The Singing Detective

By the time Keith Gordon’s odd, extremely stylized remake of “The Singing Detective” gets around to its point, the audience is liable to be angry at it for dragging its feet so long, and for being so weird in the process. At least, that was my reaction, when I could muster any reaction beyond simple boredom.

“The Singing Detective,” based on a beloved 1986 miniseries, is about an author named Dan Dark (Robert Downey Jr.) who suffers from a debilitating skin disease that has rendered him even more hateful and misogynistic than he used to be. His books are about a singing detective who, in a surprising move, is Dark’s alter ego! And his fiction reflects his own feelings!

Downey’s performance is rather good, moving between rage and sadness without warning, and the makeup work on him is pretty impressive. Mel Gibson is interesting as a peculiar psychiatrist who examines Dark. So no, the performances are not the problem here.

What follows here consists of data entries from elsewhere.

-- ==== Sys2Proof/Machine/Step.lean ====
section
/-! DEFINITION. One step of the machine: the next request the host has issued runs whole (R97). -/

namespace Sys2Proof.Machine

/-- One step. With nothing pending the block does nothing: it has no self-start (R283). -/
def step (s : State) : Host.Outcome State Fault Refusal :=
  match s.pending with
  | [] => .next s
  | r :: rest =>
    match decode r with
    | .ok i => exec i (s.withPending rest)
    | .error e => rejectRequest r.chip e (s.withPending rest)

/-- The state with an opcode-table word of `nbits` bits as the host's next request (assumption 2). -/
def State.withFetchWord (s : State) (nbits w : Nat) : State :=
  s.withPending (requestOfTableWord nbits w :: s.pending)

end Sys2Proof.Machine
end

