/-- R187, R188, R189, R174, R185: what `CHTICK(c)` leaves, in terms of the decoded locals `d`: the mix and the ring
slot, the position bytes, the status bit, the persisted state, and everything else as it was. The register bytes of
the reverb delay are the spec's decisions D2 and D3, truncation and wrap its decision D7; that it answers its
contribution is the model's choice (assumption 5). -/
def Obligations.ChannelTick : Prop :=
  ∀ (s : State) (chip : Nat) (c : Fin 8), s.Ready chip →
    let i := s.chip chip
    let d := i.decodeSample c
    let slot := (((i.reg (0x20 * c.val + 6)).toNat + 256 * (i.reg (0x20 * c.val + 7)).toNat) / 8 +
      i.reverbCursor) % 8192
    let pos := 0x20 * c.val + 0x0C
    Completes (exec (.chtick chip c) s) fun t =>
      let j := t.chip chip
      s.OnlyChip t chip ∧ j = { i with regs := j.regs, chan := j.chan, ram := j.ram } ∧
      t.response = (if d.mixed then
        .mix (ExactReal.zero.add ((i.leftGain c).scale d.chan.val))
          (ExactReal.zero.add ((i.rightGain c).scale d.chan.val))
        else .mix ExactReal.zero ExactReal.zero) ∧
      (∀ k, j.ramSample k =
        if k = slot ∧ d.mixed = true then
          sext16 (i.ramSample k + (ExactReal.zero.add ((i.reverbGain c).scale d.chan.val)).trunc)
        else i.ramSample k) ∧
      (j.bytes24 pos : Int) = (if (i.reg 0x22F).getLsbD 7 then (i.bytes24 pos : Int) else d.chan.pos % 0x1000000) ∧
      j.reg 0x22C = (if d.ended = true ∧ (i.reg 0x22F).getLsbD 7 = false then i.reg 0x22C &&& ~~~(1#8 <<< c.val)
        else i.reg 0x22C) ∧
      (∀ a, a ≠ 0x22C → (∀ k : Fin 3, a ≠ 0x20 * c.val + 0x0C + k.val) → j.reg a = i.reg a) ∧
      (∀ e, j.channel e = if e = c then d.chan else i.channel e)

/-! ### The native tick -/

/-- R200 to R207, R37, R190 (d), (e): a tick in full. The channels that run are those whose bit of `0x22C` is 1. Every
one of them decodes from the state before the tick as if it were alone; the accumulators are the seed plus their
contributions, and the frame comes from them; the slot read is cleared, and each slot takes, wrapped, the sum of what
is sent to it; the cursor advances; the channels that run take their new state, position bytes and status bit as
`CHTICK` gives them, and nothing else changes. -/
def Obligations.TickSumsChannels : Prop :=
  ∀ (s : State) (chip : Nat), s.Ready chip →
    let i := s.chip chip
    let inhibited := (i.reg 0x22F).getLsbD 7
    let d := i.decodeSample
    let runs : Fin 8 → Bool := fun c => (i.reg 0x22C).getLsbD c.val
    let mixes : Fin 8 → Bool := fun c => runs c && (d c).mixed
    let pos : Fin 8 → Nat := fun c => 0x20 * c.val + 0x0C
    let slot : Fin 8 → Nat := fun c =>
      (((i.reg (0x20 * c.val + 6)).toNat + 0x100 * (i.reg (0x20 * c.val + 7)).toNat) / 8 + i.reverbCursor) % 8192
    let seed : Int := if i.flags.reverbDisable then 0 else i.ramSample i.reverbCursor
    let sum : (Fin 8 → Monomial) → ExactReal := fun gain => (List.finRange 8).foldl
      (fun x c => if mixes c then x.add ((gain c).scale (d c).chan.val) else x) (ExactReal.ofInt seed)
    let send : Fin 2 → Nat → Int := fun r side =>
      if i.routeMask[r.val].getLsbD side then
        ((if r = 0 then sum i.leftGain else sum i.rightGain).times i.volume[r.val]).trunc
      else 0
    RunsOn (exec (.tick chip) s) s chip
      (.frame ⟨clamp16 (send 0 0 + send 1 0), clamp16 (send 0 1 + send 1 1)⟩) fun j =>
      j = { i with regs := j.regs, chan := j.chan, ram := j.ram, reverbCursor := (i.reverbCursor + 1) % 8192 } ∧
      (∀ c, j.channel c = if runs c then (d c).chan else i.channel c) ∧
      (∀ c, (j.bytes24 (pos c) : Int) =
        if runs c = true ∧ inhibited = false then (d c).chan.pos % 0x1000000 else (i.bytes24 (pos c) : Int)) ∧
      (∀ c : Fin 8, (j.reg 0x22C).getLsbD c.val = (runs c && (inhibited || !(d c).ended))) ∧
      (∀ a, a ≠ 0x22C → (∀ (c : Fin 8) (k : Fin 3), a ≠ 0x20 * c.val + 0x0C + k.val) → j.reg a = i.reg a) ∧
      (∀ k, j.ramSample k = sext16 ((if k = i.reverbCursor then 0 else i.ramSample k) +
        ((List.finRange 8).map fun c =>
          if mixes c = true ∧ k = slot c then (ExactReal.zero.add ((i.reverbGain c).scale (d c).chan.val)).trunc
          else 0).sum))
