/-- The position bytes after a channel's tick: the low 24 bits of the position reached, unless inhibited
(R188). -/
theorem channelTick_livePos (x : Mixing) (c : Fin 8) :
    ((channelTick x c).chip.livePos c : Int) =
      if x.chip.inhibited then (x.chip.livePos c : Int) else (x.chip.decodeSample c).chan.pos % 0x1000000 := by
  have hreg : ∀ (i : ChipInstance) (p : Int), i.inhibited = x.chip.inhibited →
      (∀ a, a ≠ 0x22C → i.reg a = x.chip.reg a) →
      ((i.writeBack c p).livePos c : Int) =
        if x.chip.inhibited then (x.chip.livePos c : Int) else p % 0x1000000 := by
    intro i p hi ha
    unfold ChipInstance.writeBack
    rw [hi]
    split
    · have e : blockBase c + 0x0C < 0x200 := by simp only [blockBase]; omega
      unfold ChipInstance.livePos ChipInstance.le24
      rw [ha _ (by omega), ha _ (by omega), ha _ (by omega)]
    · unfold ChipInstance.livePos
      rw [ChipInstance.le24_putle24 _ _ _ (by omega)]
      omega
  have hinh : ∀ e, (x.chip.endSample c e).inhibited = x.chip.inhibited := by
    intro e
    simp only [ChipInstance.inhibited, ChipInstance.reg_endSample _ _ _ (show (0x22F : Nat) ≠ 0x22C by decide)]
  unfold channelTick
  dsimp only
  split
  · refine hreg _ _ ?_ ?_
    · simp only [Mixing.mix, ChipInstance.sendReverb]
      exact hinh _
    · intro a ha
      simp only [Mixing.mix, ChipInstance.sendReverb, ChipInstance.reg_setRamSample]
      exact ChipInstance.reg_endSample _ _ _ ha
  · exact hreg _ _ (hinh _) fun a ha => ChipInstance.reg_endSample _ _ _ ha

/-- The RAM after a channel's tick: only the slot it sends to may change (R187). -/
theorem channelTick_ram (x : Mixing) (c : Fin 8) {k : Nat} (h : k ≠ x.chip.reverbSlot c) :
    (channelTick x c).chip.ramSample k = x.chip.ramSample k := by
  have hslot : ∀ e, (x.chip.endSample c e).reverbSlot c = x.chip.reverbSlot c := by
    intro e
    have hb : blockBase c + 7 < 0x200 := by simp only [blockBase]; omega
    unfold ChipInstance.reverbSlot ChipInstance.rdelay ChipInstance.le16
    rw [ChipInstance.reg_endSample _ _ _ (by omega), ChipInstance.reg_endSample _ _ _ (by omega),
      ChipInstance.endSample_eq]
  have hram : ∀ e, (x.chip.endSample c e).ramSample k = x.chip.ramSample k := by
    intro e; rw [ChipInstance.endSample_eq]; rfl
  have hwb : ∀ (i : ChipInstance) p v, ((i.writeBack c p).setChannel c v).ramSample k = i.ramSample k := by
    intro i p v; rw [ChipInstance.writeBack_eq]; rfl
  unfold channelTick
  dsimp only
  rw [hwb]
  split
  · simp only [Mixing.mix, ChipInstance.sendReverb, wrap16]
    rw [ChipInstance.ramSample_setRamSample _ _ _ _ (sext16_bounds _).1 (sext16_bounds _).2, hslot, if_neg h, hram]
  · exact hram _
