/-! ### Operations and steps -/

/-- An operation whose checks passed keeps the chip it names legal, unless it is a plain store to the zone register,
which moves the window's limit and not its cursor. -/
theorem Instr.effect_inv {i : Instr} {j : ChipInstance} (h : j.Inv) (hp : i.Passes j)
    (hz : ∀ chip data, i ≠ .wrPlain chip 0x22E data) : (i.effect j).Inv := by
  cases i
  case wrPos0 | wrPos1 | wrPos2 => exact ChipInstance.writePos_inv h _ _ _
  case wrApan | wrKstat | wrCtrl => exact ChipInstance.setReg_inv h (by decide) (by decide) _
  case wrKon _ data =>
    have hstarted := forMask_keeps (P := ChipInstance.Inv) data
      (fun _ c hi => ChipInstance.startChannel_inv hi j.latching c) h
    exact ChipInstance.setReg_inv hstarted (by decide) (by decide) data
  case wrKoff _ data =>
    have hended := forMask_keeps (P := ChipInstance.Inv) data (fun _ c hi => ChipInstance.keyOff_inv hi c) h
    exact ChipInstance.setReg_inv hended (by decide) (by decide) data
  case wrSdata => exact ChipInstance.setReg_inv (ChipInstance.zoneWrite_inv h _) (by decide) (by decide) _
  case wrZone => exact ChipInstance.setZone_inv h _
  case wrMode _ c second _ =>
    have hoffset : modeBase c + second.toNat < 0x210 := by
      have := second.toNat_lt
      unfold modeBase
      omega
    exact ChipInstance.setReg_inv h (by omega) (by omega) _
  case wrChan _ c field _ =>
    have hoffset : blockBase c + field.toNat < 0x100 := by
      unfold blockBase
      omega
    exact ChipInstance.setReg_inv h (by omega) (by omega) _
  case wrPlain chip offset data =>
    refine ChipInstance.setReg_inv h hp (fun hoffset => hz chip data ?_) _
    rw [BitVec.eq_of_toNat_eq (y := (0x22E : BitVec 10)) hoffset]
  case rdSdata =>
    rw [Instr.effect]
    split
    · exact ChipInstance.advanceZone_inv h
    · exact h
  case fmtPcm8 | fmtPcm16 | fmtDpcm4 | fmtNone => exact ChipInstance.endSample_inv h _ _
  case init =>
    obtain ⟨-, hlen, -⟩ := hp
    exact ChipInstance.afterInit_inv _ _ _ _ _ hlen
  case reset => exact ChipInstance.resetRun_inv h
  case setgain => exact ChipInstance.setGain_inv h _ hp.2
  case update => exact ChipInstance.update_inv h _ _ _
  case restore => exact ChipInstance.restore_inv h hp
  case tick => exact ChipInstance.tick_inv h
  case chtick => exact channelTick_inv h _
  case keyon => exact ChipInstance.keyOn_inv h _
  case keyoff => exact ChipInstance.keyOff_inv h _
  case setroute | setpancb => exact { h with }
  case rdPlain | snapshot | exit => exact h

theorem exec_inv {i : Instr} {s t : State} (hs : s.Inv) (hz : ∀ chip data, i ≠ .wrPlain chip 0x22E data)
    (h : exec i s = .next t) : t.Inv := by
  intro k hk
  obtain htarget | ⟨id, htarget⟩ := Option.eq_none_or_eq_some i.target
  · obtain rfl := Instr.eq_exit_of_target htarget
    obtain rfl := Host.Outcome.next.inj h
    change (State.reset.chip k).Inv
    rw [State.reset_chip]
    exact ChipInstance.blank_inv
  · obtain ⟨hid, hpasses, -⟩ := exec_effect htarget h
    rw [exec_chip htarget h]
    split
    · exact Instr.effect_inv (hs id hid) hpasses hz
    · exact hs k hk

theorem decodeBlockWrite_ne_wrPlain (chip chip' : Nat) (offset offset' : BitVec 10) (data data' : Byte) :
    decodeBlockWrite chip offset data ≠ .wrPlain chip' offset' data' := by
  unfold decodeBlockWrite
  dsimp only
  split_ifs <;> simp

/-- A write to the zone register decodes as `WR.ZONE` and never as a plain store (R115). -/
theorem decodeWrite_ne_wrPlain_zone (chip chip' : Nat) (offset : BitVec 10) (data data' : Byte) :
    decodeWrite chip offset data ≠ .ok (.wrPlain chip' 0x22E data') := by
  intro h
  unfold decodeWrite at h
  split_ifs at h with hblock <;> simp only [Except.ok.injEq, Instr.wrPlain.injEq, reduceCtorEq] at h
  · exact decodeBlockWrite_ne_wrPlain _ _ _ _ _ _ h
  · exact absurd h.2.1 ‹_›

theorem decode_ne_wrPlain_zone {r : Request} {i : Instr} (h : decode r = .ok i) (chip : Nat) (data : Byte) :
    i ≠ .wrPlain chip 0x22E data := by
  rintro rfl
  unfold decode at h
  split at h
  next =>
    unfold decodeBus decodeRead at h
    split_ifs at h
    · exact decodeWrite_ne_wrPlain_zone _ _ _ _ _ h
    all_goals cases h
  next =>
    unfold decodeMode at h
    split at h <;> cases h
  next =>
    unfold decodeHost at h
    split at h
    case h_7 =>
      split_ifs at h
      cases h
    all_goals cases h
  next =>
    unfold decodeInt at h
    split at h <;> cases h

theorem rejectRequest_ne_next (chip : Nat) (e : DecodeError) (s t : State) : rejectRequest chip e s ≠ .next t := by
  intro h
  cases e with
  | badOffset =>
    simp only [rejectRequest] at h
    cases (withChip_next h).2
  | noOperation => cases h
  | notFrames => cases h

It’s the style that does the film in. Dark hallucinates several musical numbers, generally of 1950s prototypical rock ‘n’ roll songs (already problematic, since the genre of the film is more detective noir, which is ’40s). These are not staged with any particular imagination or wit, nor do they have anything to do with the story or characters at hand. They seem almost 100 percent random, and they appear at random times.

Furthermore, the film is all about Dan Dark sorting through issues that we figure out long before he does. It is a slow-moving, uneventful detective story, mixed with the only slightly more compelling story of Dan Dark and his gross skin.

C- (1 hr., 48 min.; R, a lot of harsh profanity, some nudity, some strong sexuality, a little violence.)